# My first ever slide film



## Alex_B (Oct 8, 2006)

Since it's 10 years now since I exposed my first ever roll of slide film, I think I post a sample from that roll here


----------



## Don Simon (Oct 8, 2006)

Nice! Were all the shots that well exposed? If so that's pretty impressive for slide film. I've got to admit I could never really get the hang of it.

P.s. I'm guessing that wasn't shot in Exeter?


----------



## Alex_B (Oct 8, 2006)

That was not Exeter  , but on Lanzarote, a volcanic Island off the African coast.

Actually my first roll of slide film was an accident, as I don't speak spanish I bought it by accident and did not realise until I tried to get it developed 

Of course some of the shots had blown out skies or plain black foregrounds as before I was only shooting negative which has a somewhat more extended dynamic range as we all know 



			
				ZaphodB said:
			
		

> Nice! Were all the shots that well exposed? If so that's pretty impressive for slide film. I've got to admit I could never really get the hang of it.
> 
> P.s. I'm guessing that wasn't shot in Exeter?


----------



## mysteryscribe (Oct 8, 2006)

The first roll of slide film I ever shot was kodachrome 25 indoors. the light was the same in all twentyfour shots and it happened to be right. (by accident I'm sure).. Over the years I tried to duplicate that kind of success with slide film without much luck.
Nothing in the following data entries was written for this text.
-- ==== Sys2Proof/Tests/Slice0.lean ====
section
/-!
SUPPORT. Tests: ill-formed commands, instruction words and worked examples of the manual, single steps, and for every
obligation with hypotheses states and operands that meet them, clause by clause.
-/
section
-- one theorem after another: the many evaluations at once take more memory than a check allows
set_option Elab.async false
namespace Sys2Proof.Tests
open Sys2Proof Sys2Proof.Machine

/-! ### States and operands -/

/-- An ACTIVE device: every island out of reset, every module ACTIVE with unlimited credit, every channel ONLINE, both
cores running, the token with the West half. -/
def act : State := { State.reset with
  mode := .active
  now := 1000000
  timeBase := 1000000
  unfilled := 0
  pins := { State.reset.pins with pwrok := true, rstN := true, lockWest := true, lockEast := true }
  mods := Vector.replicate 12 { Mod.reset with stage := .active, sbUp := true, initOut := true, initIn := true, rspCredit := none, ctlCredit := none }
  primary := some 0
  regs := (List.range 57).map fun i => (adr .GLB_ISL_STS 0 i, 0)
  chans := Vector.replicate 32 { Chan.reset with st := .online }
  auth := { State.reset.auth with beatW := some 1000000, beatE := some 1000000 } }

/-- No operand. -/
def f0 : Fields := ⟨0, 0, 0, 0, 0, 0⟩

/-- The engine of channel 3 runs a program of queue `q` that starts with the instruction. -/
def prog (op : BitVec 8) (f : Fields) (q : Nat := 6) : State :=
  act.modEng 3 fun e => { e with phase := .running, queue := q, store := [wordOf op f, 0], start := 1000000, desc := { Desc.none with test := true } }

/-- The channel 3 changed. -/
def ch3 (s : State) (k : Chan → Chan) : State := s.modChan 3 k

/-- The module 3 changed. -/
def mod3 (s : State) (k : Mod → Mod) : State := s.modMod 3 k

/-- `act` with other pins. -/
def pin (k : Pins → Pins) : State := { act with pins := k act.pins }

/-- `act` with one entry waiting in every strait. -/
def busy : State := { act with
  straits := (List.range 270).map fun k => (k, ⟨[⟨[5], [evenParity 5], .item, false⟩], 1⟩) }

/-- A sweep that finds the widest window everywhere. -/
def sweep0 : Sweep := ⟨0, 63, [], [], [], []⟩

/-- An exit from retention that meets nothing amiss. -/
def exit0 : ExitEnv := ⟨true, true, 0xFFFFFFFF, 0xFFFFFFFF, true, [], 0⟩

/-- A training that passes at 32 GT/s. -/
def link0 : LinkEnv := ⟨3, some 3, 0, 0, 0, 0, 0, 0, 0, 0, true, none⟩

/-- A bring-up that meets nothing amiss. -/
def env0 : BringUpEnv :=
  { strapsAgree := true, stackId := 0, mgrEn := true, mgrCapable := true, pllWest := true, pllEast := true
    fusesAgree := true, imageA := true, imageB := true, boots := true, sbUp := 0xFFF, badSlots := 0, badEntries := []
    badSummary := 0, badAudit := [], restoreErr := [], sweep := sweep0, sweeps := [], pairs := 0, commitFails := 0, fillFails := 0
    sensorsOk := true, railsOk := true, stallAt := none
    scan := (List.range 17).map fun d => (dieSensors d).map fun _ => 500 }

/-- `act` in another mode. -/
def inMode (m : Mode) : State := { act with mode := m }

/-- `act` with the channel 3 in another state. -/
def inState (x : ChState) : State := act.modChan 3 ({ · with st := x })

/-- `act` with every channel in another state. -/
def allIn (x : ChState) : State := { act with chans := act.chans.map ({ · with st := x }) }

/-- A request of module 3 with TAG 5. -/
def txn (op : ReqOp) (st : TxnStage) : Txn :=
  { m := 3, tag := 5, op := op, addr := 0, metaByte := 0, metaEn := false, flow := 2, urg := 0, data := 0, be := 0
    t0 := 900000, stage := st, guaranteed := false, starved := false, inject := false, pre := false, launched := false
    answered := false, rowRetired := false, merged := none, orphan := false, filled := false }

/-- `act` with one request. -/
def with1 (t : Txn) : State := { act with txns := [t] }

/-- The module 3 of `act` in another stage. -/
def inStage (x : Stage) : State := act.modMod 3 ({ · with stage := x })

/-- A request of module 3 for the first sector of the service area of channel 0. -/
def svc (op : ReqOp) (st : TxnStage) : Txn := { txn op st with addr := 2 ^ 31 }

/-- A slot of channel 0 that holds that sector's row. -/
def held (st : SlotState) : State := act.modChan 0
  ({ · with slots := [(3, { Slot.empty with state := st, loc := mkLoc 0 0 0 2 0 })] })

/-- A service row of channel 3. -/
def row3 : Nat := mkLoc 3 0 0 2 0

/-- `prog` with row `l` in the channel's slot 3, which pin entry 0 and handle h0 name while `pin` says so; g1 holds the
locator. -/
def rows (op : BitVec 8) (f : Fields) (st : SlotState) (l : Nat := row3) (pin : Bool := true) (q : Nat := 6) : State :=
  (prog op f q).modChan 3 fun x => { x with
    slots := if st = .empty then [] else [(3, { Slot.empty with state := st, loc := l })]
    eng := { x.eng with
      g := x.eng.g.set 1 (BitVec.ofNat 64 l)
      h := if pin then x.eng.h.set 0 (some 0) else x.eng.h
      pins := if pin then x.eng.pins.set 0 (some 3) else x.eng.pins } }

/-- The instruction waits. -/
def waits3 (s : State) (n : Nat) : State := s.modEng 3 ({ · with waiting := some 1000000, progress := n })

/-- A row of the user area of channel 3. -/
def user3 : Nat := mkLoc 3 0 0 0 5

/-- Its extent marked written. -/
def wr3 (s : State) : State := s.modChan 3 (·.setMapBit (locExtent user3) true)

/-- Stack 3 of the package, which can manage it; its role. -/
def stack (manager : Bool) : State :=
  ({ act with pins := { act.pins with mgrEn := true, stackId := 3, mgrCapable := true } } : State).setFlag F.CWY_STS_ROLE
    manager

/-- A host session of a role on the sideband of module 0. -/
def sess (role : Nat) : State := { act with life := { act.life with session := role, sessPath := 0 } }

/-- An engagement device with an installer's key and a nonce drawn for the installer's role. -/
def keyed : State := { act with
  fuses := { act.fuses with life := 3, installerKey := some (List.replicate 32 7) }
  life := { act.life with nonce := some 5, nonceRole := 1 } }

/-- The LC_RESP words that answer it on path 0. -/
def answer : Store Word :=
  let h := hmac256 (List.replicate 32 7) (keyed.sessionMessage 1 0)
  (List.range 8).map fun i => (i, BitVec.ofNat 32 ((h.getD (4 * i) 0) + 256 * (h.getD (4 * i + 1) 0) + 65536 * (h.getD (4 * i + 2) 0) + 16777216 * (h.getD (4 * i + 3) 0)))

/-- A read got its sector. -/
def gotAll : Fetch → Bool
  | .got .. => true
  | .wait _ => false

/-- The state that a read leaves. -/
def fetchState : Fetch → State
  | .got s _ => s
  | .wait s => s

/-- The sector that a read got. -/
def fetchData : Fetch → Decoded
  | .got _ d => d
  | .wait _ => noData

theorem fetch_got (f : Fetch) (h : gotAll f = true) : f = .got (fetchState f) (fetchData f) := by
  cases f with
  | got s ds => rfl
  | wait s => simp [gotAll] at h

theorem fetch_wait (f : Fetch) (h : gotAll f = false) : f = .wait (fetchState f) := by
  cases f with
  | got s ds => simp [gotAll] at h
  | wait s => rfl

/-- The state that a turn leaves. -/
def turnState : Turn → State
  | .go s => s
  | .wait s => s

/-- A turn goes on. -/
def goes : Turn → Bool
  | .go _ => true
  | .wait _ => false

theorem turn_go (f : Turn) (h : goes f = true) : f = .go (turnState f) := by
  cases f with
  | go s => rfl
  | wait s => simp [goes] at h

theorem turn_wait (f : Turn) (h : goes f = false) : f = .wait (turnState f) := by
  cases f with
  | go s => simp [goes] at h
  | wait s => rfl

/-- Queue 6 of channel 3 is enabled and holds one descriptor, stored as `w`. -/
def queue6 (w : Sector) : State :=
  ((act.setFlag (F.EXD_QCTL_EN 3 6) true).modEng 3 fun e => { e with own := e.own.set 6 ⟨0, 1, true⟩ }).setStored
    (serviceAt 3 0) (encodeSector w 0)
As stated: if you expose for the ground the sky is too bright and if you expose for the sky the ground is black. If you try landscape going strickly by the exposure meter your shots are going to be very dark on the ground usually. Kodachrome slide film was wonderful stuff, but alas so hard to expose that I gave up on it about a hundred years ago.  none of the other slide films is much better.

Now and then I had to make a slide show when I was in the business.  I always bracked like you would not believe. One stop made all the difference between usable and trash... slide film with an auto strobe lighted work much better for me.

By the way your slides help up very well you must have taken better care of them than I did mine.


----------



## Alex_B (Oct 8, 2006)

mysteryscribe said:
			
		

> By the way your slides help up very well you must have taken better care of them than I did mine.


Anyway, that was some mass-consumer grade AGFA .. most likely 100. I have to admit that there was a bit of electronic colour restoration, but not much. This roll actually survived exceptionally well.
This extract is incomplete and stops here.